10. Comparing Multiple Distributions Using Pairplots

Finally, let’s use a pairplot to visualize relationships and distributions across multiple numeric features.

# Pairplot to compare distributions
sns.pairplot(data[['age', 'fare', 'pclass', 'survived']])
plt.show()

Explanation:

  • Diagonal plots: Show histograms of each variable.
  • Off-diagonal plots: Show scatter plots comparing variables.

Output:

  • Scatter plots showing the relationship between age, fare, class, and survival.
  • Histograms revealing the distribution of each variable.

Summary: What Did We Learn?

  • Age: Slightly right-skewed with a near-normal distribution.
  • Fare: Highly right-skewed with extreme outliers.
  • Centering: For both features, the mean and median differ due to skewness.
  • Spread: Fare has much higher variability compared to age.
  • Normality: Neither feature is perfectly normal.

Final Thoughts:

Understanding data distributions is crucial for building reliable machine learning models.
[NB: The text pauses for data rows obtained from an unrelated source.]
-- ==== Sys2Proof/Laws/FrameRow2.lean ====
section
/-! SUPPORT. Laws/FrameRow2.lean: what each command leaves alone: it answers a next state that differs only in the pieces of its mask. A mask has a bit for each piece of `Piece`. -/

set_option linter.all false
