-- ==== Sys2Proof/Laws/FrameRow3.lean ====
section
/-! SUPPORT. Laws/FrameRow3.lean: what each command leaves alone: it answers a next state that differs only in the pieces of its mask. A mask has a bit for each piece of `Piece`. -/

set_option linter.all false
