-- ==== Sys2Proof/Laws/State.lean ====
section
/-! SUPPORT. Laws/State.lean: what the shared updates leave in each piece of the state: one lemma a piece and update. -/

set_option linter.all false

namespace Sys2Proof.Machine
Whether you’re predicting survival rates or exploring ticket fares, knowing your data’s shape, center, and spread can help you choose the right algorithms and avoid misinterpretations.

And remember, just like the Titanic, ignoring outliers and skewness can lead to unexpected consequences!

How do you approach data distributions in your projects? Share your thoughts in the comments!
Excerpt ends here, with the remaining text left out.